A Council was convened in 1437, which established a committee of Latin and Greek theologians with the Pope and the Byzantine Emperor acting as heads. The Pope, Eugenius IV, had a very exalted idea of the papacy and aimed at subjecting the Orthodox Church to himself. Prompted by the straitened circumstances of Byzantium, the Emperor pursued his aim: to conclude an agreement profitable for his country. Few gave thought to the spiritual consequences of such a union. Only one delegate, the Metropolitan of Ephesus, St. Mark, stood in firm opposition.

In his address to the Pope at the opening of the Council, St. Mark explained how ardently he desired this union with the Latins- but a genuine union, he explained, based upon unity of faith and ancient Liturgical practice. He also informed the Pope that he and the other Orthodox bishops had come to the Council not to sign a capitulation, and not to sell Orthodoxy for the benefit of their government, but in order to confirm true and pure doctrine.

Many of the Greek delegates, however, thought that the salvation of Byzantium could be attained only through union with Rome. More and more became willing to compromise the eternal Truth for the sake of preserving a temporal kingdom. Furthermore, the negotiations were of such unexpectedly long duration that the Greek delegates no longer had means to support themselves; they began to suffer from hunger and were anxious to return home. The Pope, however, refused to give them any support until a “Union” had been concluded. Taking advantage of the Situation and realizing the futility of further debates, the Latins used their economic and political advantage to bring pressure on the Orthodox delegation, demanding that they capitulate to the Roman Church and accept all her doctrines and administrative control.

St. Mark stood alone against the rising tide which threatened to overturn the ark of the true Church. He was pressured on all sides, not only by the Latins, but by his fellow Greeks and the Patriarch of Constantinople himself. Seeing his persistent and stouthearted refusal to sign any kind of accord with Rome under the given conditions, the Emperor dismissed him from all further debates with the Latins and placed him under house arrest.
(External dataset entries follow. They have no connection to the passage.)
/-- From `s` to `t` and from `s'` to `t'` the same bytes were written at the same offsets, and none to RXBUF. -/
structure SameWrites (s t s' t' : State) : Prop where
  rx : t.rx = s.rx ∧ t'.rx = s'.rx
  tx : ∃ off bs, t.tx = s.tx.writeBytes off bs ∧ t'.tx = s'.tx.writeBytes off bs
  pay : ∃ off bs, t.pay = s.pay.writeBytes off bs ∧ t'.pay = s'.pay.writeBytes off bs

/-- On both states the body raises the same error, or it succeeds on both and the states it gives are related. -/
abbrev Body.EndsAlike (body : Body) (R : State → State → Prop) (s s' : State) : Prop :=
  (∃ e, body s = .error e ∧ body s' = .error e) ∨ ∃ t t', body s = .ok t ∧ body s' = .ok t' ∧ R t t'

/-- On two states of the same view the body raises the same error, or succeeds with the same writes. -/
abbrev Body.ReadsView (body : Body) : Prop :=
  ∀ s s', SameView s s' → body.EndsAlike (fun t t' => SameView t t' ∧ SameWrites s t s' t') s s'

/-! ### The stages read the view alone -/

theorem ip4decBody_readsView : Body.ReadsView ip4decBody := by
  intro s s' ⟨hreg, hrx, hpay⟩
  rw [hreg]
  rcases Nat.lt_or_ge s.rxlen.toNat 20 with h | h
  · exact .inl ⟨_, ip4decBody_truncated h, ip4decBody_truncated (s := s.withBuffers _ _ _) h⟩
  · have hbyte : s.rx.read 0 = s'.rx.read 0 := hrx 0 (by omega)
    by_cases h' : ((s.rx.read 0).extractLsb' 0 4).toNat < 5 ∨
        s.rxlen.toNat < headerBytes ((s.rx.read 0).extractLsb' 0 4)
    · exact .inl ⟨_, ip4decBody_invalid h h', ip4decBody_invalid (s := s.withBuffers _ _ _) h (hbyte ▸ h')⟩
    · have h5 := Nat.not_lt.1 (not_or.1 h').1
      have hl := Nat.not_lt.1 (not_or.1 h').2
      refine .inr ⟨_, _, ip4decBody_eq h h5 hl,
        ip4decBody_eq (s := s.withBuffers _ _ _) h (hbyte ▸ h5) (hbyte ▸ hl), ⟨?_, hrx, hpay⟩,
        ⟨rfl, rfl⟩, ⟨0, [], rfl, rfl⟩, ⟨0, [], rfl, rfl⟩⟩
      rw [← hrx.readBytes_eq h]; rfl

theorem sliceBody_readsView : Body.ReadsView sliceBody := by
  intro s s' ⟨hreg, hrx, hpay⟩
  rw [hreg]
  by_cases h : s.ip.tlen.toNat < headerBytes s.ip.ihl ∨ s.rxlen.toNat < s.ip.tlen.toNat
  · exact .inl ⟨_, sliceBody_invalid h, sliceBody_invalid (s := s.withBuffers _ _ _) h⟩
  · have h1 := Nat.not_lt.1 (not_or.1 h).1
    have h2 := Nat.not_lt.1 (not_or.1 h).2
    exact .inr ⟨_, _, sliceBody_eq h1 h2, sliceBody_eq (s := s.withBuffers _ _ _) h1 h2, ⟨rfl, hrx, hpay⟩,
      ⟨rfl, rfl⟩, ⟨0, [], rfl, rfl⟩, ⟨0, [], rfl, rfl⟩⟩

/-- The payload UDPDEC writes covers all of PAYBUF that is valid after it. -/
theorem udpdecBody_readsView : Body.ReadsView udpdecBody := by
  intro s s' ⟨hreg, hrx, hpay⟩
  rw [hreg]
  by_cases h : s.rxlen.toNat < s.slOff.toNat + s.slLen.toNat ∨ s.slLen.toNat < 8
  · exact .inl ⟨_, udpdecBody_truncated h, udpdecBody_truncated (s := s.withBuffers _ _ _) h⟩
  · have h1 := Nat.not_lt.1 (not_or.1 h).1
    have h2 := Nat.not_lt.1 (not_or.1 h).2
    have hhead : s'.rx.readBytes s.slOff.toNat 8 = s.rx.readBytes s.slOff.toNat 8 := hrx.readBytes_eq (by omega)
    have hbody : s'.rx.readBytes (s.slOff.toNat + 8) (s.slLen.toNat - 8) =
        s.rx.readBytes (s.slOff.toNat + 8) (s.slLen.toNat - 8) := hrx.readBytes_eq (by omega)
    refine .inr ⟨_, _, udpdecBody_eq h1 h2, udpdecBody_eq (s := s.withBuffers _ _ _) h1 h2, ⟨?_, hrx, ?_⟩,
      ⟨rfl, rfl⟩, ⟨0, [], rfl, rfl⟩, ⟨0, s.rx.readBytes (s.slOff.toNat + 8) (s.slLen.toNat - 8), rfl, ?_⟩⟩
    · simp only [State.withBuffers, hhead]
    · intro k hk
      have hk : k < s.slLen.toNat - 8 := by
        simp only [BitVec.toNat_ofNat] at hk; omega
      have hin := Memory.read_copyFrom_inside s.pay s.rx 0 (s.slOff.toNat + 8) _ hk
      have hin' := Memory.read_copyFrom_inside s'.pay s'.rx 0 (s.slOff.toNat + 8) _ hk
      rw [Nat.zero_add] at hin hin'
      exact hin.trans ((hrx _ (by omega)).trans hin'.symm)
    · simp only [State.withBuffers, Memory.copyFrom, hbody]

theorem xformBody_readsView : Body.ReadsView xformBody := by
  intro s s' ⟨hreg, hrx, hpay⟩
  have hpayload : s'.pay.readBytes 0 s.paylen.toNat = s.pay.readBytes 0 s.paylen.toNat :=
    hpay.readBytes_eq (Nat.zero_add s.paylen.toNat).le
  rw [hreg]
  refine .inr ⟨_, _, xformBody_eq s, xformBody_eq _, ⟨?_, hrx, hpay⟩,
    ⟨rfl, rfl⟩, ⟨0, [], rfl, rfl⟩, ⟨0, [], rfl, rfl⟩⟩
  simp only [State.withBuffers, xformWith, hpayload]

theorem ip4encBody_readsView : Body.ReadsView ip4encBody := by
  intro s s' ⟨hreg, hrx, hpay⟩
  rw [hreg]
  by_cases h : s.ip.tlen.toNat < headerBytes s.ip.ihl ∨ s.ip.tlen.toNat < 20
  · exact .inl ⟨_, ip4encBody_invalid h, ip4encBody_invalid (s := s.withBuffers _ _ _) h⟩
  · have h1 := Nat.not_lt.1 (not_or.1 h).1
    have h2 := Nat.not_lt.1 (not_or.1 h).2
    exact .inr ⟨_, _, ip4encBody_eq h1 h2, ip4encBody_eq (s := s.withBuffers _ _ _) h1 h2, ⟨rfl, hrx, hpay⟩,
      ⟨rfl, rfl⟩, ⟨0, ipImage s.ip, rfl, rfl⟩, ⟨0, [], rfl, rfl⟩⟩

theorem optcpyBody_readsView : Body.ReadsView optcpyBody := by
  intro s s' ⟨hreg, hrx, hpay⟩
  rw [hreg]
  rcases Nat.lt_or_ge s.rxlen.toNat s.slOff.toNat with h | h
  · exact .inl ⟨_, optcpyBody_truncated h, optcpyBody_truncated (s := s.withBuffers _ _ _) h⟩
  · refine .inr ⟨_, _, optcpyBody_eq h, optcpyBody_eq (s := s.withBuffers _ _ _) h, ⟨rfl, hrx, hpay⟩,
      ⟨rfl, rfl⟩, ⟨20, s.rx.readBytes 20 (s.slOff.toNat - 20), rfl, ?_⟩, ⟨0, [], rfl, rfl⟩⟩
    have hoptions : s'.rx.readBytes 20 (s.slOff.toNat - 20) = s.rx.readBytes 20 (s.slOff.toNat - 20) := by
      rcases Nat.lt_or_ge s.slOff.toNat 20 with hlt | hge
      · rw [Nat.sub_eq_zero_of_le hlt.le]; rfl
      · exact hrx.readBytes_eq (by omega)
    simp only [State.withBuffers, Memory.copyFrom, hoptions]

theorem udpencBody_readsView : Body.ReadsView udpencBody := by
  intro s s' ⟨hreg, hrx, hpay⟩
  rw [hreg]
  by_cases h : s.udp.len.toNat ≠ 8 + s.paylen.toNat ∨ Config.bufMax < s.slOff.toNat + s.udp.len.toNat
  · exact .inl ⟨_, udpencBody_invalid h, udpencBody_invalid (s := s.withBuffers _ _ _) h⟩
  · have h1 := not_not.1 (not_or.1 h).1
    have h2 := Nat.not_lt.1 (not_or.1 h).2
    have hdatagram : datagram (s.withBuffers s'.rx s'.tx s'.pay) = datagram s :=
      congrArg (udpImage s.udp ++ ·) (hpay.readBytes_eq (Nat.zero_add s.paylen.toNat).le)
    refine .inr ⟨_, _, udpencBody_eq_ok_iff.2 ⟨h1, h2, rfl⟩,
      udpencBody_eq_ok_iff (s := s.withBuffers _ _ _).2 ⟨h1, h2, rfl⟩, ⟨rfl, hrx, hpay⟩,
      ⟨rfl, rfl⟩, ⟨s.slOff.toNat, datagram s, rfl, ?_⟩, ⟨0, [], rfl, rfl⟩⟩
    rw [hdatagram]; rfl

theorem echoStages_readView : ∀ body ∈ echoStages, Body.ReadsView body :=
  forall_mem_echoStages ip4decBody_readsView sliceBody_readsView udpdecBody_readsView xformBody_readsView
    ip4encBody_readsView optcpyBody_readsView udpencBody_readsView

/-! ### One byte of one buffer -/

/-- The two states differ at most in what buffer `buf` holds at offset `a`. -/
structure DifferAt (buf : BufId) (a : Nat) (s s' : State) : Prop where
  registers : s' = s.withBuffers s'.rx s'.tx s'.pay
  others : ∀ b, b ≠ buf → s'.buffer b = s.buffer b
  bytes : ∀ k, k ≠ a → (s'.buffer buf).read k = (s.buffer buf).read k

/-- The same bytes written to two buffers that read alike at an offset leave them so. -/
theorem Memory.read_writeBytes_congr {m m' : Memory} {k : Nat} (h : m'.read k = m.read k) (off : Nat)
    (bs : List Byte) : (m'.writeBytes off bs).read k = (m.writeBytes off bs).read k := by
  by_cases hk : k < off ∨ off + bs.length ≤ k
  · rw [Memory.read_writeBytes_outside _ _ _ hk, Memory.read_writeBytes_outside _ _ _ hk, h]
  · obtain ⟨i, rfl⟩ := Nat.exists_eq_add_of_le (show off ≤ k by omega)
    have hi : i < bs.length := by omega
    rw [Memory.read_writeBytes_inside _ _ _ hi, Memory.read_writeBytes_inside _ _ _ hi]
By this time St. Mark had fallen very ill (apparently suffering from cancer of the intestine). But this exhausted, fatally ill man, who found himself persecuted and in disgrace, represented in his per son the Orthodox Church; he was a spiritual giant with whom there is none to compare.

Events followed in rapid succession. The aged Patriarch Joseph of Constantinople died; a forged document of submission to Rome was produced; Emperor John Paleologos took the direction of the Church into his own hands, and the Orthodox were obliged. to renounce their Orthodoxy and to accept all of the Latin errors, novelties, and innovations on all counts, including complete acceptance of the Pope as having “a primacy over the whole earth.” During a triumphant service following the signing of the Union on July 5, 1439, the Greek delegates solemnly kissed the Pope’s knee. Orthodoxy had been sold, and not merely betrayed, for in return for submission, the Pope agreed to provide money and soldiers for the defense of Constantinople against the Turks. But one bishop still had not signed. When Pope Eugenius saw that St. Mark’s signature was not on the Act of Union, he exclaimed, “And so, we have accomplished nothing!”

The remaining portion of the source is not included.